BEGIN Record set

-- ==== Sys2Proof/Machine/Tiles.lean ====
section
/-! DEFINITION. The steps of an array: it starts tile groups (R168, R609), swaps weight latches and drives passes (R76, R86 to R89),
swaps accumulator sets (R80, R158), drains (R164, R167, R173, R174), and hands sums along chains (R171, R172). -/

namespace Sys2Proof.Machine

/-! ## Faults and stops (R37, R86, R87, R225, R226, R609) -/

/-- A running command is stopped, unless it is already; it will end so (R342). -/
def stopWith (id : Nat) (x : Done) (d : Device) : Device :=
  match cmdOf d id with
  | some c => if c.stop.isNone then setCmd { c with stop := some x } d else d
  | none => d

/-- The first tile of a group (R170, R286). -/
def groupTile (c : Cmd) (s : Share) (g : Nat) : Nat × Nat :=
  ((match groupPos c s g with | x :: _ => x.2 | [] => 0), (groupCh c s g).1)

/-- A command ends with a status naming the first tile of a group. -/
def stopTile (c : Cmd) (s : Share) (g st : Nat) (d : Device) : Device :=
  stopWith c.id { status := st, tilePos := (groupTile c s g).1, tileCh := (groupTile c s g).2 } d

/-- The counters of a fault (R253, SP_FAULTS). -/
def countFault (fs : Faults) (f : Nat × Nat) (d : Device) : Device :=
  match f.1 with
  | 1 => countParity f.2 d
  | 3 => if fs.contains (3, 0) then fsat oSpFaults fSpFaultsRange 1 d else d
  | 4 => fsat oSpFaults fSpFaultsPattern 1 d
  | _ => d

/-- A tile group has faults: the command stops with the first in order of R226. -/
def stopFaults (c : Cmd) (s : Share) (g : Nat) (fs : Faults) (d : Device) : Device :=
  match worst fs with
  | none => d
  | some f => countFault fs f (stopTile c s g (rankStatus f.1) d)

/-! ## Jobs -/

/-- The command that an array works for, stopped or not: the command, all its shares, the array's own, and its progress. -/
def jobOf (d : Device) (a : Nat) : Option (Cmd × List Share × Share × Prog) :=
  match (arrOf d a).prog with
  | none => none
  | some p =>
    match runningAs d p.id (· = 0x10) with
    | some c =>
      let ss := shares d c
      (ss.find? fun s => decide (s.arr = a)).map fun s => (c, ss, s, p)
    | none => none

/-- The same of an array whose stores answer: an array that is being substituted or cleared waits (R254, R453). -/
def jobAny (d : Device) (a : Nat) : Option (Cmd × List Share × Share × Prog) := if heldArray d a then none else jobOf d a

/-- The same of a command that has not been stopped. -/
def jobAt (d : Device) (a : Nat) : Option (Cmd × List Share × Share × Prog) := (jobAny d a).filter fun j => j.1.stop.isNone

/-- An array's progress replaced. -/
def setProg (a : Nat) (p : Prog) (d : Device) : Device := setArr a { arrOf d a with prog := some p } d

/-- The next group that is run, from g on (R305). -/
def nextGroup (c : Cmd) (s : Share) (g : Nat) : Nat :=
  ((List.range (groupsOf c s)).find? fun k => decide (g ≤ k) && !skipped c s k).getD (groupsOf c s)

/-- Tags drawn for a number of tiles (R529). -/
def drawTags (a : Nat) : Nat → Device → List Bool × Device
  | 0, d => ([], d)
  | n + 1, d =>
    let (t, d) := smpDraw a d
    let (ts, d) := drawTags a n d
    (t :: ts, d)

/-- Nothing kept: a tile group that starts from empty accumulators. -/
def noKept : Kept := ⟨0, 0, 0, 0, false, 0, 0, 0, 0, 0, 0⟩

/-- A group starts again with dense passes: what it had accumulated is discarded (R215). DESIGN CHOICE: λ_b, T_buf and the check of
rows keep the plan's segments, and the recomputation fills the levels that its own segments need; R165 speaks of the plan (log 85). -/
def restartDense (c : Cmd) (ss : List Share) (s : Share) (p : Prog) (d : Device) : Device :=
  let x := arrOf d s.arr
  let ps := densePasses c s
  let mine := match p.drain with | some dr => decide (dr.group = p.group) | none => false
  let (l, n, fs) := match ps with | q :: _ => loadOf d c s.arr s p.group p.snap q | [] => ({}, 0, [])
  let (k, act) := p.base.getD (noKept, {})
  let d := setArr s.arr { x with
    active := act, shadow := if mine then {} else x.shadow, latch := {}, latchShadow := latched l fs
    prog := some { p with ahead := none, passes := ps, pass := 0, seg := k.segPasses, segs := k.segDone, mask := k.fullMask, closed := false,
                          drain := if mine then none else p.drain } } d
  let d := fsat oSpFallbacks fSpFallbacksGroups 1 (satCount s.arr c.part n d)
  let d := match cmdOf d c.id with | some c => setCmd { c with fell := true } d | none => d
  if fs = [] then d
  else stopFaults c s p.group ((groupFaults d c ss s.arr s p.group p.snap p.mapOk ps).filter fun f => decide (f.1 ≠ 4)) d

END Record set

From the entries above, collect every line with the string "filter" in it.

### Answer to this exercise:
def jobAt (d : Device) (a : Nat) : Option (Cmd × List Share × Share × Prog) := (jobAny d a).filter fun j => j.1.stop.isNone
  else stopFaults c s p.group ((groupFaults d c ss s.arr s p.group p.snap p.mapOk ps).filter fun f => decide (f.1 ≠ 4)) d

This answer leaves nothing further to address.